A few months ago I read a book on security practices, and it suggested the following method for protecting our classes from overwriting with eg overflows etc.:

  • first define a magic number and a fixed-size array (can be a simple integer too)
  • use that array containing the magic number, and place one at the top, and one at the bottom of our class
  • a function compares these numbers, and if they are equal , and equal to the static variable, the class is ok , return true, else it is corrupt , and return false.
  • place this function at the start of every other class method, so this will check the validity of the class on function calls
  • it is important to place this array at the start and the end of the class

At least this is as I remember it. I'm coding a file encryptor for learning purposes , and I'm trying to make this code exception safe.

So, in which scenarios is it useful, and when should I use this method, or is this something totally useless to count on?

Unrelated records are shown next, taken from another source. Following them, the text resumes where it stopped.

-- ==== Sys2Proof/Tests/Slice0.lean ====
section
/-! SUPPORT. The model's own tests: the smoke test of WellFormed, every form's word, one-step vectors of 95_test_vectors.md (the
source of every expected value below; a test's name gives the vector), and, for every obligation with hypotheses, a concrete
witness that meets them. -/

namespace Sys2Proof.Tests

open Sys2Proof.Machine

/-! Each test is small, but there are many of them: elaborated one after another they need no thread each. -/

set_option Elab.async false

/-! ### WellFormed: with `HAS_FLAG_OPS` false each flag instruction is refused (47_flag_ops.md R249) -/

/-- The fourteen forms that the check refuses when the parameter is false. -/
def flagForms : List Instr :=
  [.clc, .cle, .cli, .cln, .cls, .clz, .clf, .stc, .ste, .stf, .sti, .stn, .sts, .stz]

theorem test_wellformed_refuses_flag_ops : flagForms.all (fun i => !i.existsWith false) = true := by decide

theorem test_wellformed_accepts_flag_ops : flagForms.all (fun i => WellFormed i) = true := by decide

theorem test_wellformed_accepts_others :
    [Instr.nop, .hlt, .addReg .a .b, .cmpRegImm8 .y 0xFF, .strRamreg .a .b .c].all (·.existsWith false) = true := by decide

theorem test_decode_without_flag_ops :
    decode 0x14000000 { Config.params with hasFlagOps := false } = .unmatched .unassignedOpcode := by decide +kernel

/-! ### Other values of the parameters (00_scope.md R9) -/

/-- A layout with the opcode lowest and the mode next to it: every offset differs from the default's. -/
def otherLayout : Layout := { opcode := 0, mode := 6, r1 := 10, r2 := 13, r3 := 29, v1 := 16, v2 := 24 }

/-- The configuration argument with that layout, two opcodes exchanged, and other addresses. -/
def otherParams : Params :=
  { Config.params with
    layout := otherLayout
    opcode := fun o => match o with
      | .add => 0x0E
      | .hlt => 0x02
      | o => opcodeOf o
    ivtBase := 0x8000
    stackBase := 0x4000
    programStart := 0x1000
    irqQueueCapacity := 1 }

/-- By hand: opcode 2 in bits 5:0 is HLT; opcode 0x0E, mode 1 in bits 9:6, r1 = 2, r2 = 7 is ADD C Y. -/
theorem test_other_layout :
    decode 0x00000002 otherParams = .form .hlt ∧ decode 0x0000E84E otherParams = .form (.addReg .c .y) ∧
      encode (.addReg .c .y) otherParams = 0x0000E84E ∧ encode .hlt otherParams = 0x00000002 := by decide +kernel

theorem test_other_addresses :
    stackAddr 0xFF otherParams = 0x40FF ∧ vectorAddr 5 otherParams = 0x800A ∧ (resetWith otherParams).pc = 0x1000 ∧
      (triggerInterrupt 5 (triggerInterrupt 5 State.reset otherParams) otherParams).irqQueue.length = 1 := by decide +kernel

/-- The byte goes to the other stack base (10_state.md R30). -/
theorem test_other_step :
    (match execWith otherParams (.pshImm8 0x77) State.reset with
      | .next t => some (memRead 0x4000 t, memRead 0x0200 t)
      | .fault _ => none
      | .refused _ => none) = some (0x77, 0x00) := by decide +kernel

/-! ### Decoding -/

/-- Each word is read as its instruction, by the decoder the host asks, and the instruction's word is that word. -/
def decodesAll (rows : List (Nat × Instr)) : Bool :=
  rows.all fun p => decodeTableWord 32 p.1 == some p.2 && encode p.2 == BitVec.ofNat 32 p.1

/-- The words of the arith forms, written out field by field from the tables R71, R77 and R78 (spec/opcode_table.json). -/
theorem test_decode_arith :
    decodesAll
   [(0x08670000, .addReg .i .y), (0x08B8CB00, .addRegImm8 .y 0xCB), (0x08D0B12C, .addRegRam .c 0xB12C),
    (0x092E0000, .addRamreg .j .x .a), (0x04430000, .adcReg .a .d), (0x04985F00, .adcRegImm8 .d 0x5F),
    (0x04F0F138, .adcRegRam .x 0xF138), (0x050A8000, .adcRamreg .b .c .i), (0xB4670000, .subReg .i .y),
    (0xB4B8F300, .subRegImm8 .y 0xF3), (0xB4D03144, .subRegRam .c 0x3144), (0xB52E0000, .subRamreg .j .x .a)] = true ∧
    decodesAll
   [(0x88430000, .sbbReg .a .d), (0x88988700, .sbbRegImm8 .d 0x87), (0x88F07150, .sbbRegRam .x 0x7150),
    (0x890A8000, .sbbRamreg .b .c .i), (0x44600000, .incReg .i), (0x34780000, .decReg .y), (0x30510000, .cmpReg .c .b),
    (0x30A86500, .cmpRegImm8 .j 0x65), (0x30C0D162, .cmpRegRam .a 0xD162), (0x3118C000, .cmpRamreg .d .a .x)] = true := by decide +kernel

/-- The words of the logic forms, written out field by field from the tables R71, R77 and R78 (spec/opcode_table.json). -/
theorem test_decode_logic :
    decodesAll
   [(0x0C750000, .andReg .x .j), (0x0C88F900, .andRegImm8 .b 0xF9), (0x0CE0116E, .andRegRam .i 0x116E),
    (0x0D3C4000, .andRamreg .y .i .c), (0x78510000, .orReg .c .b), (0x78A88D00, .orRegImm8 .j 0x8D),
    (0x78C0517A, .orRegRam .a 0x517A), (0x7918C000, .orRamreg .d .a .x), (0xB8750000, .xorReg .x .j),
    (0xB8882100, .xorRegImm8 .b 0x21), (0xB8E09186, .xorRegRam .i 0x9186), (0xB93C4000, .xorRamreg .y .i .c)] = true ∧
    decodesAll
   [(0x74500000, .notReg .c), (0x8C680000, .shlReg .j), (0x90400000, .shrReg .a)] = true := by decide +kernel

/-- The words of the control forms, written out field by field from the tables R71, R77 and R78 (spec/opcode_table.json). -/
theorem test_decode_control :
    decodesAll
   [(0x6180E195, .jmpImm16 0xE195), (0x61750000, .jmpReg16 .x .j), (0x5180019B, .jmcImm16 0x019B),
    (0x51670000, .jmcReg16 .i .y), (0x558021A1, .jmeImm16 0x21A1), (0x55510000, .jmeReg16 .c .b),
    (0x598041A7, .jmfImm16 0x41A7), (0x59430000, .jmfReg16 .a .d), (0x5D8061AD, .jmnImm16 0x61AD),
    (0x5D750000, .jmnReg16 .x .j), (0x658081B3, .jmsImm16 0x81B3), (0x65670000, .jmsReg16 .i .y)] = true ∧
    decodesAll
   [(0x6980A1B9, .jmzImm16 0xA1B9), (0x69510000, .jmzReg16 .c .b), (0x1180C1BF, .calImm16 0xC1BF),
    (0x11430000, .calReg16 .a .d), (0x84000000, .ret)] = true := by decide +kernel

/-- The words of the stack forms, written out field by field from the tables R71, R77 and R78 (spec/opcode_table.json). -/
theorem test_decode_stack :
    decodesAll
   [(0x80700000, .pshReg .x), (0x81C09900, .pshImm8 0x99), (0x7C600000, .popReg .i)] = true := by decide +kernel

/-- The words of the memory and ports forms, written out field by field from the tables R71, R77 and R78 (spec/opcode_table.json). -/
theorem test_decode_memory_and_ports :
    decodesAll
   [(0x707C0000, .movReg .y .i), (0x70900800, .movRegImm8 .c 0x08), (0x6CE841D7, .lodRegRam .j 0x41D7),
    (0x6D03E000, .lodRamreg .a .d .y), (0xA8D861DD, .strRegRam .d 0x61DD), (0xA935A000, .strRamreg .x .j .j),
    (0x3C4A0000, .inReg .b .c), (0x3CA0E600, .inRegImm8 .i 0xE6), (0x407C0000, .outReg .y .i),
    (0x40903000, .outRegImm8 .c 0x30)] = true := by decide +kernel

/-- The words of the system forms, written out field by field from the tables R71, R77 and R78 (spec/opcode_table.json). -/
theorem test_decode_system :
    decodesAll
   [(0x00000000, .nop), (0x38000000, .hlt), (0x49C09F00, .intImm8 0x9F), (0x4C000000, .irt)] = true := by decide +kernel

/-- The words of the flags forms, written out field by field from the tables R71, R77 and R78 (spec/opcode_table.json). -/
theorem test_decode_flags :
    decodesAll
   [(0x14000000, .clc), (0x18000000, .cle), (0x1C000000, .cli), (0x20000000, .cln), (0x24000000, .cls), (0x28000000, .clz),
    (0x2C000000, .clf), (0x94000000, .stc), (0x98000000, .ste), (0x9C000000, .stf), (0xA0000000, .sti), (0xA4000000, .stn)] = true ∧
    decodesAll
   [(0xAC000000, .sts), (0xB0000000, .stz)] = true := by decide +kernel

/-- Unused bits are ignored (30_encoding.md R76): section 2 of 95_test_vectors.md. -/
theorem test_decode_ignores_unused_bits :
    decode 0x70BFFFFF = .form (.movRegImm8 .y 0xFF) ∧ decode 0x6D255FFF = .form (.lodRamreg .i .j .c) ∧
      decode 0x383FFFFF = .form .hlt := by decide +kernel

/-- Unmatched words, each by its name (30_encoding.md R80): V94 to V99. -/
theorem test_decode_unmatched :
    decode 0x09400000 = .unmatched .unsupportedForm ∧ decode 0x70C01234 = .unmatched .unsupportedForm ∧
      decode 0xFC000000 = .unmatched .unassignedOpcode ∧ decode 0x03C00000 = .unmatched .unnamedMode ∧
      decode 0x44800100 = .unmatched .unsupportedForm ∧ decode 0x61C01234 = .unmatched .unsupportedForm := by decide +kernel

/-- A word the table gives fewer bits is zero above them; an unmatched word is no instruction. -/
theorem test_table_word : tableWord 16 0xABCD1234 = 0x1234 ∧ decodeTableWord 32 0xFC000000 = none := by decide +kernel

/-! ### One step -/

/-- The reset state with registers written. -/
def withRegs (rs : List (Reg × Byte)) : State := rs.foldl (fun s p => writeReg p.1 p.2 s) State.reset

/-- `s` with bytes of memory written. -/
def withBytes (cells : List (Word × Byte)) (s : State) : State := cells.foldl (fun t p => memWrite p.1 p.2 t) s

/-- All flags 0 but F.I, as after reset. -/
def plain : Flags := State.reset.flags

/-- What the test looks at in the state after one step that runs the word `w`. -/
def after {α : Type} (w : Nat) (s : State) (view : State → α) : Option α :=
  match step (s.withFetchWord 32 w) with
  | .next t => some (view t)
  | .fault _ => none
  | .refused _ => none

/-- A register, the flags and the PC. -/
def regFlagsPc (r : Reg) (t : State) : Byte × Flags × Word := (readReg r t, t.flags, t.pc)

/-- The stack pointer, the latch, the flags and the PC. -/
def stackView (t : State) : Byte × Bool × Flags × Word := (t.sp, t.full, t.flags, t.pc)

/-- V2. -/
theorem test_V2_add :
    after 0x08410000 (withRegs [(.a, 0xFF), (.b, 0x01)]) (regFlagsPc .a) =
      some (0x00, { plain with carry := true, zero := true }, 0x0304) := by decide +kernel

/-- V8. -/
theorem test_V8_add_ramreg :
    after 0x09374000 (withBytes [(0x1234, 0xFF)] (withRegs [(.c, 0x01), (.x, 0x12), (.y, 0x34)])) (regFlagsPc .c) =
      some (0x00, { plain with carry := true, zero := true }, 0x0304) := by decide +kernel

/-- V10. -/
theorem test_V10_adc :
    after 0x04410000 ((withRegs [(.a, 0xFF), (.b, 0xFF)]).setFlags { plain with carry := true }) (regFlagsPc .a) =
      some (0xFF, { plain with carry := true, negative := true }, 0x0304) := by decide +kernel

/-- V12. -/
theorem test_V12_adc :
    after 0x04410000 (withRegs [(.a, 0x10), (.b, 0x20)]) (regFlagsPc .a) =
      some (0x30, plain, 0x0304) := by decide +kernel

/-- V13. -/
theorem test_V13_sub :
    after 0xB4410000 (withRegs [(.a, 0x05), (.b, 0x07)]) (regFlagsPc .a) =
      some (0xFE, { plain with carry := true, negative := true }, 0x0304) := by decide +kernel

/-- V14. -/
theorem test_V14_sub_same :
    after 0xB4400000 (withRegs [(.a, 0x42)]) (regFlagsPc .a) =
      some (0x00, { plain with zero := true }, 0x0304) := by decide +kernel

/-- V16. -/
theorem test_V16_sbb :
    after 0x88410000 ((withRegs [(.a, 0x10), (.b, 0x05)]).setFlags { plain with carry := true }) (regFlagsPc .a) =
      some (0x0A, plain, 0x0304) := by decide +kernel

/-- V18. -/
theorem test_V18_sbb :
    after 0x88410000 ((withRegs [(.a, 0x00), (.b, 0xFF)]).setFlags { plain with carry := true }) (regFlagsPc .a) =
      some (0x00, { plain with carry := true, zero := true }, 0x0304) := by decide +kernel

/-- V19. -/
theorem test_V19_inc :
    after 0x44500000 (withRegs [(.c, 0xFF)]) (regFlagsPc .c) =
      some (0x00, { plain with carry := true, zero := true }, 0x0304) := by decide +kernel

/-- V20. -/
theorem test_V20_inc :
    after 0x44500000 (withRegs [(.c, 0x7F)]) (regFlagsPc .c) =
      some (0x80, { plain with negative := true }, 0x0304) := by decide +kernel

/-- V21. -/
theorem test_V21_dec :
    after 0x34580000 (withRegs [(.d, 0x00)]) (regFlagsPc .d) =
      some (0xFF, { plain with carry := true, negative := true }, 0x0304) := by decide +kernel

/-- V22. -/
theorem test_V22_dec :
    after 0x34580000 (withRegs [(.d, 0x01)]) (regFlagsPc .d) =
      some (0x00, { plain with zero := true }, 0x0304) := by decide +kernel

/-- V24. -/
theorem test_V24_cmp :
    after 0x30410000 (withRegs [(.a, 0x80), (.b, 0x7F)]) (regFlagsPc .a) =
      some (0x80, { plain with superior := true }, 0x0304) := by decide +kernel

/-- V25. -/
theorem test_V25_cmp_same :
    after 0x30400000 ((withRegs [(.a, 0x10)]).setFlags { plain with superior := true, inferior := true }) (regFlagsPc .a) =
      some (0x10, { plain with equal := true }, 0x0304) := by decide +kernel

/-- V28. -/
theorem test_V28_and :
    after 0x0C410000 ((withRegs [(.a, 0xF0), (.b, 0x0F)]).setFlags { plain with carry := true }) (regFlagsPc .a) =
      some (0x00, { plain with carry := true, zero := true }, 0x0304) := by decide +kernel

/-- V27. -/
theorem test_V27_and_imm :
    after 0x0C803C00 (withRegs [(.a, 0xF0)]) (regFlagsPc .a) =
      some (0x30, plain, 0x0304) := by decide +kernel

/-- V29. -/
theorem test_V29_or :
    after 0x78410000 (withRegs [(.a, 0x0F), (.b, 0x80)]) (regFlagsPc .a) =
      some (0x8F, { plain with negative := true }, 0x0304) := by decide +kernel

/-- V30. -/
theorem test_V30_or :
    after 0x78410000 State.reset (regFlagsPc .a) =
      some (0x00, { plain with zero := true }, 0x0304) := by decide +kernel

/-- V31. -/
theorem test_V31_xor_same :
    after 0xB8400000 (withRegs [(.a, 0x5A)]) (regFlagsPc .a) =
      some (0x00, { plain with zero := true }, 0x0304) := by decide +kernel

/-- V32. -/
theorem test_V32_xor_ramreg :
    after 0xB9250000 (withBytes [(0x2000, 0x0F)] (withRegs [(.a, 0xFF), (.i, 0x20), (.j, 0x00)])) (regFlagsPc .a) =
      some (0xF0, { plain with negative := true }, 0x0304) := by decide +kernel

/-- V33. -/
theorem test_V33_not :
    after 0x74480000 (withRegs [(.b, 0x5A)]) (regFlagsPc .b) =
      some (0xA5, { plain with negative := true }, 0x0304) := by decide +kernel

/-- V34. -/
theorem test_V34_not :
    after 0x74480000 (withRegs [(.b, 0xFF)]) (regFlagsPc .b) =
      some (0x00, { plain with zero := true }, 0x0304) := by decide +kernel

/-- V35. -/
theorem test_V35_shl :
    after 0x8C400000 (withRegs [(.a, 0xC1)]) (regFlagsPc .a) =
      some (0x82, { plain with carry := true, negative := true }, 0x0304) := by decide +kernel

/-- V36. -/
theorem test_V36_shl :
    after 0x8C400000 (withRegs [(.a, 0x80)]) (regFlagsPc .a) =
      some (0x00, { plain with carry := true, zero := true }, 0x0304) := by decide +kernel

/-- V37. -/
theorem test_V37_shr :
    after 0x90400000 ((withRegs [(.a, 0x81)]).setFlags { plain with negative := true }) (regFlagsPc .a) =
      some (0x40, { plain with carry := true, negative := true }, 0x0304) := by decide +kernel

/-- V39. -/
theorem test_V39_shr :
    after 0x90400000 ((withRegs [(.a, 0x02)]).setFlags { plain with carry := true }) (regFlagsPc .a) =
      some (0x01, plain, 0x0304) := by decide +kernel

Does it depend on the compiler or OS?

PS: I forgot the name of the book mentioned in this post, so I cannot check it again, if anyone of you know which one was it please tell me.

What you're describing sounds a Canary , but within your program, as opposed to the compiler. This is usually on by default when using gcc or g++ (plus a few other buffer overflow countermeasures).

If you're doing mutable operations on your class and you want to make sure you don't have side effects, I don't know if having a magic number is very useful. Why rely on a homebrew validity check when there are mothods out there that are more likely to be successful?

Checksums: I think it'd be more useful for you to hash the unencrypted text and add that to the end of the encrypted file. When decrypting, remove the hash and compare the hash(decrypted text) with what it should be.

I think most, if not all, widely used encryptors/decryptors store some sort of checksum in order to verify that the data has not changed.

This type of a canary will partially protect you against a very specific type of overflow attack. You can make it a little more robust by randomizing the canary value every time you run the program.

If you're worried about buffer overflow attacks (and you should be if you are ever parsing user input), then go ahead and do this. It probably doesn't cost too much in speed to check your canaries every time. There will always be other ways to attack your program, and there might even be careful buffer overflow attacks that get around your canary, but it's a cheap measure to take so it might be worth adding to your classes.